GIVEN DATA
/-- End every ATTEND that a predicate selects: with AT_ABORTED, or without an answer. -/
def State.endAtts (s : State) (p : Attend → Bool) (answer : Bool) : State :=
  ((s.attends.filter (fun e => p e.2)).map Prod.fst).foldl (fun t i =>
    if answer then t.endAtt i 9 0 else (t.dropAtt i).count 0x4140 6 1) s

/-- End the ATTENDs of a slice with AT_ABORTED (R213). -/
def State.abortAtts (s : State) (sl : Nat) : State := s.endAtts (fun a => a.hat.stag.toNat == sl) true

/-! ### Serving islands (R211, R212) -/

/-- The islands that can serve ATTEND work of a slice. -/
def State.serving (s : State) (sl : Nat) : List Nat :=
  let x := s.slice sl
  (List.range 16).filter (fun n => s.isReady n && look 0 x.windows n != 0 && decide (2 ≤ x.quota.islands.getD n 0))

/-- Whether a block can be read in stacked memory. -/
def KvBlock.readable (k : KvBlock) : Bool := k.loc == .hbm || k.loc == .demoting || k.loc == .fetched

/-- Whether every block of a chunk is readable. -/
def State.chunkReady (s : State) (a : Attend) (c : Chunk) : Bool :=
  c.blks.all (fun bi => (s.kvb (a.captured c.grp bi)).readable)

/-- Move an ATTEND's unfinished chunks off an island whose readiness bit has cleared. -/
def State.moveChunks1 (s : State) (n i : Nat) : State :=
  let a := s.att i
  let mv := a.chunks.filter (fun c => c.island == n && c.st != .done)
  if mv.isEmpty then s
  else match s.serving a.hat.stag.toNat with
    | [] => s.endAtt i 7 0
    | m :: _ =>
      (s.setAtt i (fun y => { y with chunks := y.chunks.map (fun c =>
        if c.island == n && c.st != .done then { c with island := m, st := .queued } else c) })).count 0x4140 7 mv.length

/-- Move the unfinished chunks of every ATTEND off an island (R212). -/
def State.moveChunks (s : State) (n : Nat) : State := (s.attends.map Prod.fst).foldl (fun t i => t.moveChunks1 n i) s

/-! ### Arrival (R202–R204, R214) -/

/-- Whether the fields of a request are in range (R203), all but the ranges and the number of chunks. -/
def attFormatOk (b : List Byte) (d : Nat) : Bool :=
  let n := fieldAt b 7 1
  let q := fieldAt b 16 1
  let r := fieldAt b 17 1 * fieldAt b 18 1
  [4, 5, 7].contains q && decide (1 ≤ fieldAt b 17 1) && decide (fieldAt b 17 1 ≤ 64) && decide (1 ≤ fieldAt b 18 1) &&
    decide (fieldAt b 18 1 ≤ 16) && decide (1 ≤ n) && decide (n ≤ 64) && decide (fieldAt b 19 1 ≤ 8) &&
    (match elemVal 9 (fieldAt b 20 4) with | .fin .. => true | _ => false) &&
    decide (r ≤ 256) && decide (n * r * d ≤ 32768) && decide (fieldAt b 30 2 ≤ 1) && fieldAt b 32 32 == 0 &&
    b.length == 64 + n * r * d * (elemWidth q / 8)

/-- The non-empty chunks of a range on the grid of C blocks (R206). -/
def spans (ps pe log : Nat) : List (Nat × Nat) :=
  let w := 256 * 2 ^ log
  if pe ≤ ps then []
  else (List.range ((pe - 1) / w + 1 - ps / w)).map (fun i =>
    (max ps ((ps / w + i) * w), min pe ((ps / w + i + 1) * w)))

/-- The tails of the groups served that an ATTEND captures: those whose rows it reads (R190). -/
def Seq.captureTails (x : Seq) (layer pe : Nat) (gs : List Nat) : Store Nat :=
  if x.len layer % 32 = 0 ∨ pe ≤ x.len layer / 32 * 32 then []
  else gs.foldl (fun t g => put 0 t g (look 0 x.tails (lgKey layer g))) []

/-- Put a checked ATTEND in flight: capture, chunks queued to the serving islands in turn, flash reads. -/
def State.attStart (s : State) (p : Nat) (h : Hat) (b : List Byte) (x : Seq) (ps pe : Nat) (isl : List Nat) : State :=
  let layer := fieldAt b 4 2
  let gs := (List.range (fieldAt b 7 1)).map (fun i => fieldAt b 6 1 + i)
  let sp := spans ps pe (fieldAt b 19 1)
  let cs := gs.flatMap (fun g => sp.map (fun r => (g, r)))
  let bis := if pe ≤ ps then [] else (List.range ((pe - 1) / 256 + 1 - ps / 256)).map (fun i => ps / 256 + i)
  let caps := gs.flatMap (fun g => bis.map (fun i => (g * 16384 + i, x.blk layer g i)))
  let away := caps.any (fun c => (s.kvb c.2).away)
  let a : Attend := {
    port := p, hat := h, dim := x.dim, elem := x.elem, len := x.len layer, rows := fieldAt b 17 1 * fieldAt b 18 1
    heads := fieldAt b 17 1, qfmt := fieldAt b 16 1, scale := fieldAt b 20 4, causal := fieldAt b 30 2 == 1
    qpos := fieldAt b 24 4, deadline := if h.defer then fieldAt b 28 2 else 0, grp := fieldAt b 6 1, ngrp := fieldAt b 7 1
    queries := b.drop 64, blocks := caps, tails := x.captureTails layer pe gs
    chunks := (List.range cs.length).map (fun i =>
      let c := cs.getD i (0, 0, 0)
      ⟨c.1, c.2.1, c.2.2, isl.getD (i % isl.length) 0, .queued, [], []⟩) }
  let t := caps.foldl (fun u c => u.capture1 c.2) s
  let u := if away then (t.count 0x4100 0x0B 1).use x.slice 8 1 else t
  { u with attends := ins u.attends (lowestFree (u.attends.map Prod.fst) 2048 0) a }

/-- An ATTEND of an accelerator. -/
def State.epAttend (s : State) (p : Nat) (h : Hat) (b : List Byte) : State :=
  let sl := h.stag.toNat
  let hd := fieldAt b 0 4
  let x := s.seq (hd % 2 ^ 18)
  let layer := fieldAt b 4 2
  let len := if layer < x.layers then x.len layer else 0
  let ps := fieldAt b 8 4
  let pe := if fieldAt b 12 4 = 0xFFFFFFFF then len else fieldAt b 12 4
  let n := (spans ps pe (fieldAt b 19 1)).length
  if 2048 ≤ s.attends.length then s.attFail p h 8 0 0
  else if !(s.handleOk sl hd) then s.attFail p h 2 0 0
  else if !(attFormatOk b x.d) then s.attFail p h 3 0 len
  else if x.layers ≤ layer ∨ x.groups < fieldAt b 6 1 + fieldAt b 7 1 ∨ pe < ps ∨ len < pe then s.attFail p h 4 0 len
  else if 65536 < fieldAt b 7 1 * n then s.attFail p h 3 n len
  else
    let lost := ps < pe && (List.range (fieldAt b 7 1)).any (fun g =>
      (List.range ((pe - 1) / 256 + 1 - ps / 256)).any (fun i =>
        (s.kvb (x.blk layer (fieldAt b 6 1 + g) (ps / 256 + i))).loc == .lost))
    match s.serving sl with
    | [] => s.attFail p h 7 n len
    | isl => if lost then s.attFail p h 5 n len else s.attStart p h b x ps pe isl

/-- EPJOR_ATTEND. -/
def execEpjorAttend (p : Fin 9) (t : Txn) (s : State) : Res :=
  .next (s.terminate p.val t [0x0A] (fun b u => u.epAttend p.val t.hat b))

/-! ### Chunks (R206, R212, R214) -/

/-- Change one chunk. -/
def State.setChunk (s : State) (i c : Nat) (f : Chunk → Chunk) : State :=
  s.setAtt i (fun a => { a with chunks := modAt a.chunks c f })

EXERCISE REQUIREMENTS
What this task asks for is an exact copy of the material above.

FINISHED EXERCISE
/-- End every ATTEND that a predicate selects: with AT_ABORTED, or without an answer. -/
def State.endAtts (s : State) (p : Attend → Bool) (answer : Bool) : State :=
  ((s.attends.filter (fun e => p e.2)).map Prod.fst).foldl (fun t i =>
    if answer then t.endAtt i 9 0 else (t.dropAtt i).count 0x4140 6 1) s

/-- End the ATTENDs of a slice with AT_ABORTED (R213). -/
def State.abortAtts (s : State) (sl : Nat) : State := s.endAtts (fun a => a.hat.stag.toNat == sl) true

/-! ### Serving islands (R211, R212) -/

/-- The islands that can serve ATTEND work of a slice. -/
def State.serving (s : State) (sl : Nat) : List Nat :=
  let x := s.slice sl
  (List.range 16).filter (fun n => s.isReady n && look 0 x.windows n != 0 && decide (2 ≤ x.quota.islands.getD n 0))

/-- Whether a block can be read in stacked memory. -/
def KvBlock.readable (k : KvBlock) : Bool := k.loc == .hbm || k.loc == .demoting || k.loc == .fetched

/-- Whether every block of a chunk is readable. -/
def State.chunkReady (s : State) (a : Attend) (c : Chunk) : Bool :=
  c.blks.all (fun bi => (s.kvb (a.captured c.grp bi)).readable)

/-- Move an ATTEND's unfinished chunks off an island whose readiness bit has cleared. -/
def State.moveChunks1 (s : State) (n i : Nat) : State :=
  let a := s.att i
  let mv := a.chunks.filter (fun c => c.island == n && c.st != .done)
  if mv.isEmpty then s
  else match s.serving a.hat.stag.toNat with
    | [] => s.endAtt i 7 0
    | m :: _ =>
      (s.setAtt i (fun y => { y with chunks := y.chunks.map (fun c =>
        if c.island == n && c.st != .done then { c with island := m, st := .queued } else c) })).count 0x4140 7 mv.length

/-- Move the unfinished chunks of every ATTEND off an island (R212). -/
def State.moveChunks (s : State) (n : Nat) : State := (s.attends.map Prod.fst).foldl (fun t i => t.moveChunks1 n i) s

/-! ### Arrival (R202–R204, R214) -/

/-- Whether the fields of a request are in range (R203), all but the ranges and the number of chunks. -/
def attFormatOk (b : List Byte) (d : Nat) : Bool :=
  let n := fieldAt b 7 1
  let q := fieldAt b 16 1
  let r := fieldAt b 17 1 * fieldAt b 18 1
  [4, 5, 7].contains q && decide (1 ≤ fieldAt b 17 1) && decide (fieldAt b 17 1 ≤ 64) && decide (1 ≤ fieldAt b 18 1) &&
    decide (fieldAt b 18 1 ≤ 16) && decide (1 ≤ n) && decide (n ≤ 64) && decide (fieldAt b 19 1 ≤ 8) &&
    (match elemVal 9 (fieldAt b 20 4) with | .fin .. => true | _ => false) &&
    decide (r ≤ 256) && decide (n * r * d ≤ 32768) && decide (fieldAt b 30 2 ≤ 1) && fieldAt b 32 32 == 0 &&
    b.length == 64 + n * r * d * (elemWidth q / 8)

/-- The non-empty chunks of a range on the grid of C blocks (R206). -/
def spans (ps pe log : Nat) : List (Nat × Nat) :=
  let w := 256 * 2 ^ log
  if pe ≤ ps then []
  else (List.range ((pe - 1) / w + 1 - ps / w)).map (fun i =>
    (max ps ((ps / w + i) * w), min pe ((ps / w + i + 1) * w)))

/-- The tails of the groups served that an ATTEND captures: those whose rows it reads (R190). -/
def Seq.captureTails (x : Seq) (layer pe : Nat) (gs : List Nat) : Store Nat :=
  if x.len layer % 32 = 0 ∨ pe ≤ x.len layer / 32 * 32 then []
  else gs.foldl (fun t g => put 0 t g (look 0 x.tails (lgKey layer g))) []

/-- Put a checked ATTEND in flight: capture, chunks queued to the serving islands in turn, flash reads. -/
def State.attStart (s : State) (p : Nat) (h : Hat) (b : List Byte) (x : Seq) (ps pe : Nat) (isl : List Nat) : State :=
  let layer := fieldAt b 4 2
  let gs := (List.range (fieldAt b 7 1)).map (fun i => fieldAt b 6 1 + i)
  let sp := spans ps pe (fieldAt b 19 1)
  let cs := gs.flatMap (fun g => sp.map (fun r => (g, r)))
  let bis := if pe ≤ ps then [] else (List.range ((pe - 1) / 256 + 1 - ps / 256)).map (fun i => ps / 256 + i)
  let caps := gs.flatMap (fun g => bis.map (fun i => (g * 16384 + i, x.blk layer g i)))
  let away := caps.any (fun c => (s.kvb c.2).away)
  let a : Attend := {
    port := p, hat := h, dim := x.dim, elem := x.elem, len := x.len layer, rows := fieldAt b 17 1 * fieldAt b 18 1
    heads := fieldAt b 17 1, qfmt := fieldAt b 16 1, scale := fieldAt b 20 4, causal := fieldAt b 30 2 == 1
    qpos := fieldAt b 24 4, deadline := if h.defer then fieldAt b 28 2 else 0, grp := fieldAt b 6 1, ngrp := fieldAt b 7 1
    queries := b.drop 64, blocks := caps, tails := x.captureTails layer pe gs
    chunks := (List.range cs.length).map (fun i =>
      let c := cs.getD i (0, 0, 0)
      ⟨c.1, c.2.1, c.2.2, isl.getD (i % isl.length) 0, .queued, [], []⟩) }
  let t := caps.foldl (fun u c => u.capture1 c.2) s
  let u := if away then (t.count 0x4100 0x0B 1).use x.slice 8 1 else t
  { u with attends := ins u.attends (lowestFree (u.attends.map Prod.fst) 2048 0) a }

/-- An ATTEND of an accelerator. -/
def State.epAttend (s : State) (p : Nat) (h : Hat) (b : List Byte) : State :=
  let sl := h.stag.toNat
  let hd := fieldAt b 0 4
  let x := s.seq (hd % 2 ^ 18)
  let layer := fieldAt b 4 2
  let len := if layer < x.layers then x.len layer else 0
  let ps := fieldAt b 8 4
  let pe := if fieldAt b 12 4 = 0xFFFFFFFF then len else fieldAt b 12 4
  let n := (spans ps pe (fieldAt b 19 1)).length
  if 2048 ≤ s.attends.length then s.attFail p h 8 0 0
  else if !(s.handleOk sl hd) then s.attFail p h 2 0 0
  else if !(attFormatOk b x.d) then s.attFail p h 3 0 len
  else if x.layers ≤ layer ∨ x.groups < fieldAt b 6 1 + fieldAt b 7 1 ∨ pe < ps ∨ len < pe then s.attFail p h 4 0 len
  else if 65536 < fieldAt b 7 1 * n then s.attFail p h 3 n len
  else
    let lost := ps < pe && (List.range (fieldAt b 7 1)).any (fun g =>
      (List.range ((pe - 1) / 256 + 1 - ps / 256)).any (fun i =>
        (s.kvb (x.blk layer (fieldAt b 6 1 + g) (ps / 256 + i))).loc == .lost))
    match s.serving sl with
    | [] => s.attFail p h 7 n len
    | isl => if lost then s.attFail p h 5 n len else s.attStart p h b x ps pe isl

/-- EPJOR_ATTEND. -/
def execEpjorAttend (p : Fin 9) (t : Txn) (s : State) : Res :=
  .next (s.terminate p.val t [0x0A] (fun b u => u.epAttend p.val t.hat b))

/-! ### Chunks (R206, R212, R214) -/

/-- Change one chunk. -/
def State.setChunk (s : State) (i c : Nat) (f : Chunk → Chunk) : State :=
  s.setAtt i (fun a => { a with chunks := modAt a.chunks c f })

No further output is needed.